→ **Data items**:
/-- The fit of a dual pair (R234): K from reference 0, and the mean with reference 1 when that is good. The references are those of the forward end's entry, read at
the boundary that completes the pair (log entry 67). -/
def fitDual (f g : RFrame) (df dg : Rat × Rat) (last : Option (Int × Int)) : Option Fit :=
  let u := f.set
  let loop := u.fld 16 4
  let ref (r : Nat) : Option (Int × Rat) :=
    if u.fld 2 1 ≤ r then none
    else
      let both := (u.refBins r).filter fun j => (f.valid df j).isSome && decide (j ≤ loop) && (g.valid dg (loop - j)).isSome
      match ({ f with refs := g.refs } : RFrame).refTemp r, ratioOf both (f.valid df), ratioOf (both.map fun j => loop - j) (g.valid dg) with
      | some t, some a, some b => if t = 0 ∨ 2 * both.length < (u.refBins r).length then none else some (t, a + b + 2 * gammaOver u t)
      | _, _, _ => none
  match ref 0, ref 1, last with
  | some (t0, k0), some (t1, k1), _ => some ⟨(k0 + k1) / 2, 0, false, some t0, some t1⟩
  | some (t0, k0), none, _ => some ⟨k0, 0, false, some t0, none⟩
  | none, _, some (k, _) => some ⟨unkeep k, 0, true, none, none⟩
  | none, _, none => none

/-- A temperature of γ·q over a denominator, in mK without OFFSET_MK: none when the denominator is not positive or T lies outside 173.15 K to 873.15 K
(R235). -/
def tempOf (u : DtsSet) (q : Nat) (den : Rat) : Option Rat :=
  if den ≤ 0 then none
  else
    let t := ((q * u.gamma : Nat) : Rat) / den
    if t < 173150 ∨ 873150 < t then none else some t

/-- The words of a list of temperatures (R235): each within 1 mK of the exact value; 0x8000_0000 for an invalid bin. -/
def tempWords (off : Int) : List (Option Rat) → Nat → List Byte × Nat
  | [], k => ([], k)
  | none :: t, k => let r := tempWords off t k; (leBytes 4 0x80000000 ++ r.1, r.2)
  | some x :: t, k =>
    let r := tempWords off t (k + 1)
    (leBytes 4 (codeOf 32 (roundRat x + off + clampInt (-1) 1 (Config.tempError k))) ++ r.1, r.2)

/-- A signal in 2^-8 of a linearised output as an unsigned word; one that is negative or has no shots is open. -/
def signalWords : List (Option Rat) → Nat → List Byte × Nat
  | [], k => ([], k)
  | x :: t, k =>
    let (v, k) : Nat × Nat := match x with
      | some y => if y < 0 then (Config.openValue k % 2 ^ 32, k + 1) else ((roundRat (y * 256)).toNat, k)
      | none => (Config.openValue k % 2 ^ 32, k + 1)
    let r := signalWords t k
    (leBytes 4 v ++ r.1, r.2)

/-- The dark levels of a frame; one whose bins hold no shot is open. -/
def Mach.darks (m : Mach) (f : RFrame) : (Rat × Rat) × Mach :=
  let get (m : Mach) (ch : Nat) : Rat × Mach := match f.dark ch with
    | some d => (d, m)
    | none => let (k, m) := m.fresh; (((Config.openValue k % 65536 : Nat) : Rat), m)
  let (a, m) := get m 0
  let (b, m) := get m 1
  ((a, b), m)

---

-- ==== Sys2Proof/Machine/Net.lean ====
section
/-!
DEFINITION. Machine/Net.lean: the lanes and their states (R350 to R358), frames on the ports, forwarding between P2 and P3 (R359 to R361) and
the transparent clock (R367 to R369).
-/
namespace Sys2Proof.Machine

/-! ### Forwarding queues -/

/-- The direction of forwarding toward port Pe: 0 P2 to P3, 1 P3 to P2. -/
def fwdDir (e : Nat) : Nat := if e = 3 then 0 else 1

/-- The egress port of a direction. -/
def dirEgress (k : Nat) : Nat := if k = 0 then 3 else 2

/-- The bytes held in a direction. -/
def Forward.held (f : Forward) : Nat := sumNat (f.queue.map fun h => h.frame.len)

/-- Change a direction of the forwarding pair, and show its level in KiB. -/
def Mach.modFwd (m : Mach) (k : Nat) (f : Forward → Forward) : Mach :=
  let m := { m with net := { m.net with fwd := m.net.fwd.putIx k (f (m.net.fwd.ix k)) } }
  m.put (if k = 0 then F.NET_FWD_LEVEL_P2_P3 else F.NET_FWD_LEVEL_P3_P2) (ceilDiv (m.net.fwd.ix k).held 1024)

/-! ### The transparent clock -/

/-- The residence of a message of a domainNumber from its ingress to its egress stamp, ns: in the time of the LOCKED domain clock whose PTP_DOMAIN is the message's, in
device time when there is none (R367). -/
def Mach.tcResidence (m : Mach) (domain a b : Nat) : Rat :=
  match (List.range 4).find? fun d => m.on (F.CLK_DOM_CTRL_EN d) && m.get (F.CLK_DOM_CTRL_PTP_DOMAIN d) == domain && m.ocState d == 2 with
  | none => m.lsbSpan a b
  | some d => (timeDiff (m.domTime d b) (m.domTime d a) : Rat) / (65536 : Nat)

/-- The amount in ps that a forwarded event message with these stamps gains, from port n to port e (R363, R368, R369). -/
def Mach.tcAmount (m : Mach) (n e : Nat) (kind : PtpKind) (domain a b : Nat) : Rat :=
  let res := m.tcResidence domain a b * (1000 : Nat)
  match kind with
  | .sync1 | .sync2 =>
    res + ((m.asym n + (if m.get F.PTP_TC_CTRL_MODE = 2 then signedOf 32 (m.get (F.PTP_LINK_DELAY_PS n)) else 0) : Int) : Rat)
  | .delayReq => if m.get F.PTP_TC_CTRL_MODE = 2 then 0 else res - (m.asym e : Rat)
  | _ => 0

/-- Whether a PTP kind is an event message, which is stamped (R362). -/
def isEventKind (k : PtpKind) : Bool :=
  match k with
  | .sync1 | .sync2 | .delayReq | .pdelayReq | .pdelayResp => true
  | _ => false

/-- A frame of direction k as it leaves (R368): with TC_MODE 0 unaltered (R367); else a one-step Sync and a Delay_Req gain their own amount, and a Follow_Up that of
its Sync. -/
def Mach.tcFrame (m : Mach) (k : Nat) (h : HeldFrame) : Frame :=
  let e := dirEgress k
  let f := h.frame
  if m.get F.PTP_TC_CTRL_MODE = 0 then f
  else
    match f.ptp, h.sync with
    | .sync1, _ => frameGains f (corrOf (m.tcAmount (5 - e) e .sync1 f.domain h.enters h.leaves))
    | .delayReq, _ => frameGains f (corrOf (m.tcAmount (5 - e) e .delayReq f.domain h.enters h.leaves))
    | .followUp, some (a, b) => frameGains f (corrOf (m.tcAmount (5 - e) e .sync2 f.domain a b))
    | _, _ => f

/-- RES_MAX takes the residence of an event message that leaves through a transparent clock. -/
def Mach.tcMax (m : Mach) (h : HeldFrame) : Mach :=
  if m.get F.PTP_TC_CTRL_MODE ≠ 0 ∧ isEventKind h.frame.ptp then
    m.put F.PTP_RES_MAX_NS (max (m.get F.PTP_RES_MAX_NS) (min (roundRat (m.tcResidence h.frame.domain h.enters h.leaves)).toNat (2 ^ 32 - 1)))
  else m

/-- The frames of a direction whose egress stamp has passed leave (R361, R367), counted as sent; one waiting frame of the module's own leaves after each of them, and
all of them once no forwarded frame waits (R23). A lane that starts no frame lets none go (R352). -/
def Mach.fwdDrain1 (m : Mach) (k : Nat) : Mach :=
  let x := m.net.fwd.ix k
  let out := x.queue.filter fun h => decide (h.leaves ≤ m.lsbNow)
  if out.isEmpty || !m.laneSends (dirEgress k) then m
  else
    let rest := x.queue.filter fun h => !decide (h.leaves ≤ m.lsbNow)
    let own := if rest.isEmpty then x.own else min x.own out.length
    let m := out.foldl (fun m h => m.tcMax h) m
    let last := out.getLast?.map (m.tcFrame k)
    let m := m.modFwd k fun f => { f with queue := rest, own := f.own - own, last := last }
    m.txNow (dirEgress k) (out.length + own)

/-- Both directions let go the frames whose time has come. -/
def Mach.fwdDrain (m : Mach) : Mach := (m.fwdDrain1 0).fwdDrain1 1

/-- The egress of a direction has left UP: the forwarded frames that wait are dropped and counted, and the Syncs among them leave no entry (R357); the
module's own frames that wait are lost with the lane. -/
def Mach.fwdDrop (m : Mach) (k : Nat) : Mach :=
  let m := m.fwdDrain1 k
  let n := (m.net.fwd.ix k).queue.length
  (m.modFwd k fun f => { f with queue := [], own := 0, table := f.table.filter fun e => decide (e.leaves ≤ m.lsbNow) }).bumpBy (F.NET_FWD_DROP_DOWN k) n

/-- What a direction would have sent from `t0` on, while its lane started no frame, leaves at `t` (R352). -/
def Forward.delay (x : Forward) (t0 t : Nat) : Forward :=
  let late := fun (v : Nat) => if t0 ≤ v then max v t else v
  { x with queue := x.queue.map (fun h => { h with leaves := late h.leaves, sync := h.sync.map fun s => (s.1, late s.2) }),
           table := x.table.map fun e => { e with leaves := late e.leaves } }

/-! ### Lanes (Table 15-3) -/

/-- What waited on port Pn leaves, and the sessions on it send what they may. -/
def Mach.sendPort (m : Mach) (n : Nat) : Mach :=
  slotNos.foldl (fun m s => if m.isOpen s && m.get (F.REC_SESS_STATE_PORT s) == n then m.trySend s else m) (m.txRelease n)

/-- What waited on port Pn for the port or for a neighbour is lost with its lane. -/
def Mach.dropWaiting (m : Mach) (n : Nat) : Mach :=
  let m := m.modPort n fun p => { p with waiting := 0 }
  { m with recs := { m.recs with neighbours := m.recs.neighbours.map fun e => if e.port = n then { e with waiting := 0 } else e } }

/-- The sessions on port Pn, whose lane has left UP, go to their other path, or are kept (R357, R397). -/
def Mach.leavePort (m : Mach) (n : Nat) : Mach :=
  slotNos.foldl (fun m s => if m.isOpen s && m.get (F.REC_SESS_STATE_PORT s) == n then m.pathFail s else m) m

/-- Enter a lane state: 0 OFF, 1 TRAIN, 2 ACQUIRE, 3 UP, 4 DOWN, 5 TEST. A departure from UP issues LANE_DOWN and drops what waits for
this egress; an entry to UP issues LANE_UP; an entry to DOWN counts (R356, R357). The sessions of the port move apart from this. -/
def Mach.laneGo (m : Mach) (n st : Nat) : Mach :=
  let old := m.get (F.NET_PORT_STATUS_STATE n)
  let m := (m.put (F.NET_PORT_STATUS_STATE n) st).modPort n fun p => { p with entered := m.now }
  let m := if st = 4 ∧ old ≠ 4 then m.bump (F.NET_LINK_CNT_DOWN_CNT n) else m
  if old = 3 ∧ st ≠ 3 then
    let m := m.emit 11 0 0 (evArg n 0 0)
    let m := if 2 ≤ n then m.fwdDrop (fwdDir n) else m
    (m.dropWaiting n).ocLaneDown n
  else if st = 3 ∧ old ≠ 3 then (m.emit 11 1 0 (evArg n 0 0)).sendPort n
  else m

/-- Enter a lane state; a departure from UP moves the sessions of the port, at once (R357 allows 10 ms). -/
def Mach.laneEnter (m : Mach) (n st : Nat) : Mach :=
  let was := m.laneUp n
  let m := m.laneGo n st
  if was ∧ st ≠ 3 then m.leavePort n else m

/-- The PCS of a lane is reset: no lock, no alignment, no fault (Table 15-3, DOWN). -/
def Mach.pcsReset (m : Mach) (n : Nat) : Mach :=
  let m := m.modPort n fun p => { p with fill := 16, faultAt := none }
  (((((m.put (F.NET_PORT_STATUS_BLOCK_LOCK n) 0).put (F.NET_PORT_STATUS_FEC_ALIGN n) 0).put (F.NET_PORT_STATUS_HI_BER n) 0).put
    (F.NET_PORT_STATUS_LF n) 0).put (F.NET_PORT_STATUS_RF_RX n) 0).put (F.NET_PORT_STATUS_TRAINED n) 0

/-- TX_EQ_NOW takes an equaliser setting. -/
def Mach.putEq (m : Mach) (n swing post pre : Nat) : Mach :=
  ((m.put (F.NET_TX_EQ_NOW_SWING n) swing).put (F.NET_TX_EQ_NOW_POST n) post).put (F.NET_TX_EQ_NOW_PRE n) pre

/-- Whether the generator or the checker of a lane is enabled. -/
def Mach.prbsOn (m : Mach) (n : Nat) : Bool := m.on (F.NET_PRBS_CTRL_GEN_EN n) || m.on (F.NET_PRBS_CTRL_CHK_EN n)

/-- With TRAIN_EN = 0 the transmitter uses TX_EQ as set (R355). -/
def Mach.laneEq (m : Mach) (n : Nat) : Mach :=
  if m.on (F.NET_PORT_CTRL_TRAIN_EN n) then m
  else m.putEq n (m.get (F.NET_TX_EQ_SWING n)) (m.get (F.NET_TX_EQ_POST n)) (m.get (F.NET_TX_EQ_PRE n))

--

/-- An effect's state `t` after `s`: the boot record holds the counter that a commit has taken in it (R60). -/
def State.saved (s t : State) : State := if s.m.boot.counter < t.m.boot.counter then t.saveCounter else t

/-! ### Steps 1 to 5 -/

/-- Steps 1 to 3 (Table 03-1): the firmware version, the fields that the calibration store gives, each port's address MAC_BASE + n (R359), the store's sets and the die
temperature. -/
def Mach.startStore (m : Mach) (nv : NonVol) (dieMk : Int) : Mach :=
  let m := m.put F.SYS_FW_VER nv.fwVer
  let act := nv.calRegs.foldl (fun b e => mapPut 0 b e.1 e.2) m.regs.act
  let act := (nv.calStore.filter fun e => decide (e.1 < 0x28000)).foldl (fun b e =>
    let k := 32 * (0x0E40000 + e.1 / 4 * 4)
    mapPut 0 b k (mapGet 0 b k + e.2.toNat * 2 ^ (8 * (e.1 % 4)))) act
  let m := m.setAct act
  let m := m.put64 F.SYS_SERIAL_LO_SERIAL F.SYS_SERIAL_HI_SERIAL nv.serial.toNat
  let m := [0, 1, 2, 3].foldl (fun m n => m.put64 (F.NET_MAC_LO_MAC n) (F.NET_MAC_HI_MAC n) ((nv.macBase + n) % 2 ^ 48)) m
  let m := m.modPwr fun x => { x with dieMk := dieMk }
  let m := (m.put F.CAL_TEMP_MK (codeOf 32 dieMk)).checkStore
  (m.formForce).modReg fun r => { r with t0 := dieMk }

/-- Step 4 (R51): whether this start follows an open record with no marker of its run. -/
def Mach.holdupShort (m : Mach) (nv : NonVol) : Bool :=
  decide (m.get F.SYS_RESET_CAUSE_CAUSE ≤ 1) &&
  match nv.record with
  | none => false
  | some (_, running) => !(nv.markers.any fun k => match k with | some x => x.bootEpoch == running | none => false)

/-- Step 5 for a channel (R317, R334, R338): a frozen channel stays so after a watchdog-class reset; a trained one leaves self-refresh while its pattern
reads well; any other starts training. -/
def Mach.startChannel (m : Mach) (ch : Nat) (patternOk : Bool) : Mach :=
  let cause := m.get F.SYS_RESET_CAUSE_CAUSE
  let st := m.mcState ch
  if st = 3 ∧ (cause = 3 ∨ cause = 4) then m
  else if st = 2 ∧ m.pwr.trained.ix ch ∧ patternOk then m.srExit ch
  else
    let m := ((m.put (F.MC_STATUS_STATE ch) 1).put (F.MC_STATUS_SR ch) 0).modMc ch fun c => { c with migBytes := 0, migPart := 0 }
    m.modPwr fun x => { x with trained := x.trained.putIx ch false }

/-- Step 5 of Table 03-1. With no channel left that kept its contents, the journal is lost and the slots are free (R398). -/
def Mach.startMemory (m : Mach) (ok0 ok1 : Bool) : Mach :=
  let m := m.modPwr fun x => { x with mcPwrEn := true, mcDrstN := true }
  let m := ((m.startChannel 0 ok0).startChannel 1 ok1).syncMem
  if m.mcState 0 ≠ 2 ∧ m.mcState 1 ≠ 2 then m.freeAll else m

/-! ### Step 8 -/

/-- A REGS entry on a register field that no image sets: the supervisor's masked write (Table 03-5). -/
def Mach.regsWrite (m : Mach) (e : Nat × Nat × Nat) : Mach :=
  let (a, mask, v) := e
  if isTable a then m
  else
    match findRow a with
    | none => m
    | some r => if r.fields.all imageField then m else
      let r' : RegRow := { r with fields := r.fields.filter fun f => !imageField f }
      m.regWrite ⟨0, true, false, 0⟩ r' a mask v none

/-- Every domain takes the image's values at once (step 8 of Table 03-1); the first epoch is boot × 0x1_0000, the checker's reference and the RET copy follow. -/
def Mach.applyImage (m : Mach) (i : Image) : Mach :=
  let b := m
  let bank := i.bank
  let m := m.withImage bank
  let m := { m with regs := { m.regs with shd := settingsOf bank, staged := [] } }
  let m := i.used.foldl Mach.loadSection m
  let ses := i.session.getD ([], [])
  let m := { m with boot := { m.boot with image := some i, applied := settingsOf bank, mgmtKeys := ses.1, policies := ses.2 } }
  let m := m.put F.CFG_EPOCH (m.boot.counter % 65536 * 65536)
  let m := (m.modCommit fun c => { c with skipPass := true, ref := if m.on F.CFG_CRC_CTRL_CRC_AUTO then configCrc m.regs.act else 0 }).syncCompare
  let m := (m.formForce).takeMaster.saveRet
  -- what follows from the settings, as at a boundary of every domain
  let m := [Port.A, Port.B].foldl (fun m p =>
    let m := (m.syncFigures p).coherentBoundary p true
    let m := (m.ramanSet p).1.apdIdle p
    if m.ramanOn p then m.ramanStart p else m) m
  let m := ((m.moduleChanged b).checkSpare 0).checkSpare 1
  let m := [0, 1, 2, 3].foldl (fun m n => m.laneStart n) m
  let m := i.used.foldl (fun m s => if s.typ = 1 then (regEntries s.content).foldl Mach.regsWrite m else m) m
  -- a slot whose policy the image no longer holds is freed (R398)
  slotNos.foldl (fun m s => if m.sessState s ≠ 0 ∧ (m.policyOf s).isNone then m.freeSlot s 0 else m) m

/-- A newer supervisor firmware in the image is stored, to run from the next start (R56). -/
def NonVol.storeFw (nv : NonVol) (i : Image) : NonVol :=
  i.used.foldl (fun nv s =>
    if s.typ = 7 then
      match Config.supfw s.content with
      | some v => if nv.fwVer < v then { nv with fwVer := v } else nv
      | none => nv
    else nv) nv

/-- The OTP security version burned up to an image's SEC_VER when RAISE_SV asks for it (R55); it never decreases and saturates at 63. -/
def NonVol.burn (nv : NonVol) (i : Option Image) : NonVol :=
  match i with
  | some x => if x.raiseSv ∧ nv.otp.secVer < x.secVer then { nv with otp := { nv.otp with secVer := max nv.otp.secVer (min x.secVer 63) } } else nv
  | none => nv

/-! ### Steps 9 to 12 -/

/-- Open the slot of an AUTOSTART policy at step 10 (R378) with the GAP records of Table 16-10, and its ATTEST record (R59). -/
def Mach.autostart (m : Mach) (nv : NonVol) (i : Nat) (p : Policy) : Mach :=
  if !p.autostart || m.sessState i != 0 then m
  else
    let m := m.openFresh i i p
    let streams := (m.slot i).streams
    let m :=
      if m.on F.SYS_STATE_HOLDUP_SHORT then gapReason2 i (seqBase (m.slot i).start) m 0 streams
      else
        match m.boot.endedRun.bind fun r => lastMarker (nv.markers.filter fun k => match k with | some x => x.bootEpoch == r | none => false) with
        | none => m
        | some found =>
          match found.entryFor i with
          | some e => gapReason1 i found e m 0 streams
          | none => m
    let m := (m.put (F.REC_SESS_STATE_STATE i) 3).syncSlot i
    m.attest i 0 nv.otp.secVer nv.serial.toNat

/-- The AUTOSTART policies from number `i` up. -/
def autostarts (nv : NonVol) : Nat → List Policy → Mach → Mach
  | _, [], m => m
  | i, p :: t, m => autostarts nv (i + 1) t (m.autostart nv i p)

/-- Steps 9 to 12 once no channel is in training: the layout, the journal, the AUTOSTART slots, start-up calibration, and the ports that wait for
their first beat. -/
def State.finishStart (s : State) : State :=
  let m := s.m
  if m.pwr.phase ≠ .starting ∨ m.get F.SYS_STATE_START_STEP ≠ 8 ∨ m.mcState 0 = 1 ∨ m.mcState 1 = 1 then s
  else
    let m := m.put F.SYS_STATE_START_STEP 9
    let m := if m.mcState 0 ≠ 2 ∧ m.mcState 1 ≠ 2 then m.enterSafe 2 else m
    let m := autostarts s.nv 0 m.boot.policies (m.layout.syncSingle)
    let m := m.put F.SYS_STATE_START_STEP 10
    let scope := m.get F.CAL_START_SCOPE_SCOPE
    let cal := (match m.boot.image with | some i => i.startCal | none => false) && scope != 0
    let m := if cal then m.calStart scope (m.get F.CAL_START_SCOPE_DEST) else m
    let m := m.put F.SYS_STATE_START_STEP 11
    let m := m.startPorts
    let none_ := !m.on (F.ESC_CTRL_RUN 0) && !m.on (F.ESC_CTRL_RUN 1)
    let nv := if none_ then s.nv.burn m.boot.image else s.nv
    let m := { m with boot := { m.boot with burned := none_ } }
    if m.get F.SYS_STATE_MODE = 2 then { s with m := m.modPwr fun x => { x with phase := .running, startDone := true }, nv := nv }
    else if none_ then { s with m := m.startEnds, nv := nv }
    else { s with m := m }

→ **Assigned task**:
Scan the lines above for "x with trained" and for "let m := (m.modCommit". Repeat exactly the line holding each of them and every line in between.

→ **Task output**:
    m.modPwr fun x => { x with trained := x.trained.putIx ch false }

/-- Step 5 of Table 03-1. With no channel left that kept its contents, the journal is lost and the slots are free (R398). -/
def Mach.startMemory (m : Mach) (ok0 ok1 : Bool) : Mach :=
  let m := m.modPwr fun x => { x with mcPwrEn := true, mcDrstN := true }
  let m := ((m.startChannel 0 ok0).startChannel 1 ok1).syncMem
  if m.mcState 0 ≠ 2 ∧ m.mcState 1 ≠ 2 then m.freeAll else m

/-! ### Step 8 -/

/-- A REGS entry on a register field that no image sets: the supervisor's masked write (Table 03-5). -/
def Mach.regsWrite (m : Mach) (e : Nat × Nat × Nat) : Mach :=
  let (a, mask, v) := e
  if isTable a then m
  else
    match findRow a with
    | none => m
    | some r => if r.fields.all imageField then m else
      let r' : RegRow := { r with fields := r.fields.filter fun f => !imageField f }
      m.regWrite ⟨0, true, false, 0⟩ r' a mask v none

/-- Every domain takes the image's values at once (step 8 of Table 03-1); the first epoch is boot × 0x1_0000, the checker's reference and the RET copy follow. -/
def Mach.applyImage (m : Mach) (i : Image) : Mach :=
  let b := m
  let bank := i.bank
  let m := m.withImage bank
  let m := { m with regs := { m.regs with shd := settingsOf bank, staged := [] } }
  let m := i.used.foldl Mach.loadSection m
  let ses := i.session.getD ([], [])
  let m := { m with boot := { m.boot with image := some i, applied := settingsOf bank, mgmtKeys := ses.1, policies := ses.2 } }
  let m := m.put F.CFG_EPOCH (m.boot.counter % 65536 * 65536)
  let m := (m.modCommit fun c => { c with skipPass := true, ref := if m.on F.CFG_CRC_CTRL_CRC_AUTO then configCrc m.regs.act else 0 }).syncCompare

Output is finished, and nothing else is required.